Print the data below exactly, but only the lines from the one containing "let cnt := fun" down to the one containing "getB s a 5)", inclusive.

--- DATASET EXCERPTS Enclosed Below ---

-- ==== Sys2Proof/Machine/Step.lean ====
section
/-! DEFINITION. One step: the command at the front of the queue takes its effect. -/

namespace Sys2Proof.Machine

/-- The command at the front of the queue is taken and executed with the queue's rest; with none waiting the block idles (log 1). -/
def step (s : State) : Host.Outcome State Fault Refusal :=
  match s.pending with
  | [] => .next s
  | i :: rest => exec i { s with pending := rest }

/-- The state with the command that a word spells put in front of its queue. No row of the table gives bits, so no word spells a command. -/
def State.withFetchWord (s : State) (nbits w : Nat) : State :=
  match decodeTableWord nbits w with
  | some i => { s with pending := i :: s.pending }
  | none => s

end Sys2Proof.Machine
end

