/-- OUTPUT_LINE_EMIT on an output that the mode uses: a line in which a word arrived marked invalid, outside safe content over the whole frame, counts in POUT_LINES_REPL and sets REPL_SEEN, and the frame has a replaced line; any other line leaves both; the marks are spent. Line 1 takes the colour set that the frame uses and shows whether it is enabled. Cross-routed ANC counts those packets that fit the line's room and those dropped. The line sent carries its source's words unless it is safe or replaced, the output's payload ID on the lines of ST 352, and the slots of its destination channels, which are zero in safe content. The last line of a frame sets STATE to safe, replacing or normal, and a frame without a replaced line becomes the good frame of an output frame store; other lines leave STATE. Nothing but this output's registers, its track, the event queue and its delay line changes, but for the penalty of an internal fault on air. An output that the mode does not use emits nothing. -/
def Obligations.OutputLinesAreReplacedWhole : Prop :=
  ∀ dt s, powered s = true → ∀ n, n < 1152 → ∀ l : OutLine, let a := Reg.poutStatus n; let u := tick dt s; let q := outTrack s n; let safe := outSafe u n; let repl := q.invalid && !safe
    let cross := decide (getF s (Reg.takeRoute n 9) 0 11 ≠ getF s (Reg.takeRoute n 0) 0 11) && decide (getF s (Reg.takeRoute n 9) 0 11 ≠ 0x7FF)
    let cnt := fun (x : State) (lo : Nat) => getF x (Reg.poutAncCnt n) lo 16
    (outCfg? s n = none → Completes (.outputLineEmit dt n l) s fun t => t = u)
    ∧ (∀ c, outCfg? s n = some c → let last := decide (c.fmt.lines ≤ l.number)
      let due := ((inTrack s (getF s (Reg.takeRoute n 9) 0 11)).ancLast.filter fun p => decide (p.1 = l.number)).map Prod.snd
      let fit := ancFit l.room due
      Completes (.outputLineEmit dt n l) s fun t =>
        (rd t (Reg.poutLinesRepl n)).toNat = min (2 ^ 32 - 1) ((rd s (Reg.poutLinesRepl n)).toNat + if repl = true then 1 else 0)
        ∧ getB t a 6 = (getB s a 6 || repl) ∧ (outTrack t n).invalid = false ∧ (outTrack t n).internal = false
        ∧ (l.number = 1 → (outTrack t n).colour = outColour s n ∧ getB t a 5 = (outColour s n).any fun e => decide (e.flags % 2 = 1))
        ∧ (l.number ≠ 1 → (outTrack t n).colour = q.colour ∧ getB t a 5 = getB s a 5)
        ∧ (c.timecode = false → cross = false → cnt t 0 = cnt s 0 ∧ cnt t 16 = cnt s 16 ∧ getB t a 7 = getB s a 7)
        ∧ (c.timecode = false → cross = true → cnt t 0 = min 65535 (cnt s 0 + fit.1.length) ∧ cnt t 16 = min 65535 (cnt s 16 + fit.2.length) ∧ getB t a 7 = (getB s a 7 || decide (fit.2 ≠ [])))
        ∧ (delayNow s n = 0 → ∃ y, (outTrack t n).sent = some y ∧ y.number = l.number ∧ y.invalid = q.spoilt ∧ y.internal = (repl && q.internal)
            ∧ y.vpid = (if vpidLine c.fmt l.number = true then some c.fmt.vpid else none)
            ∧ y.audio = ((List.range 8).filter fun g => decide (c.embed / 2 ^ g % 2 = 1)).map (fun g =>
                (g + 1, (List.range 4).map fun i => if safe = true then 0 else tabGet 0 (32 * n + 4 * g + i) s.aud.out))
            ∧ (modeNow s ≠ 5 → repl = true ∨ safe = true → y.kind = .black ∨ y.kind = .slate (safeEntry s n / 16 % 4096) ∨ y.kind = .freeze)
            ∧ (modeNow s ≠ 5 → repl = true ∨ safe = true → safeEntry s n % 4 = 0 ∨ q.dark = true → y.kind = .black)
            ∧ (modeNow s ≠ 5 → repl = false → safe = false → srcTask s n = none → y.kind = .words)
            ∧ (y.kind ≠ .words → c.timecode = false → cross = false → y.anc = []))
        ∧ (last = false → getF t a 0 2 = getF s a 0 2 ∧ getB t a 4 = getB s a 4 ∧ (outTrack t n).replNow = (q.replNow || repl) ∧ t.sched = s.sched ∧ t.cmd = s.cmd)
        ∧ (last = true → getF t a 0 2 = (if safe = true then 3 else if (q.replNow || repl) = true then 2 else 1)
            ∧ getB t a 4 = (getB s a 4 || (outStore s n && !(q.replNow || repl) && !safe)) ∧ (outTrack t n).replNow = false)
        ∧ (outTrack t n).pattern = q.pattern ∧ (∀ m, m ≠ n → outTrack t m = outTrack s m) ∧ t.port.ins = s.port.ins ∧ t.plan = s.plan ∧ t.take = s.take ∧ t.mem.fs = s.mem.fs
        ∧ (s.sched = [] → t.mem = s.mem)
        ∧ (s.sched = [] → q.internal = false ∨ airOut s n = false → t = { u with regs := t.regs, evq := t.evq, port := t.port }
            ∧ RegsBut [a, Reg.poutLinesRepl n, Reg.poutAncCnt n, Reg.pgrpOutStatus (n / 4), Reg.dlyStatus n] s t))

--- End of Enclosed DATASET EXCERPTS ---

● **SOLUTION TO THE PROBLEM**:
    let cnt := fun (x : State) (lo : Nat) => getF x (Reg.poutAncCnt n) lo 16
    (outCfg? s n = none → Completes (.outputLineEmit dt n l) s fun t => t = u)
    ∧ (∀ c, outCfg? s n = some c → let last := decide (c.fmt.lines ≤ l.number)
      let due := ((inTrack s (getF s (Reg.takeRoute n 9) 0 11)).ancLast.filter fun p => decide (p.1 = l.number)).map Prod.snd
      let fit := ancFit l.room due
      Completes (.outputLineEmit dt n l) s fun t =>
        (rd t (Reg.poutLinesRepl n)).toNat = min (2 ^ 32 - 1) ((rd s (Reg.poutLinesRepl n)).toNat + if repl = true then 1 else 0)
        ∧ getB t a 6 = (getB s a 6 || repl) ∧ (outTrack t n).invalid = false ∧ (outTrack t n).internal = false
        ∧ (l.number = 1 → (outTrack t n).colour = outColour s n ∧ getB t a 5 = (outColour s n).any fun e => decide (e.flags % 2 = 1))
        ∧ (l.number ≠ 1 → (outTrack t n).colour = q.colour ∧ getB t a 5 = getB s a 5)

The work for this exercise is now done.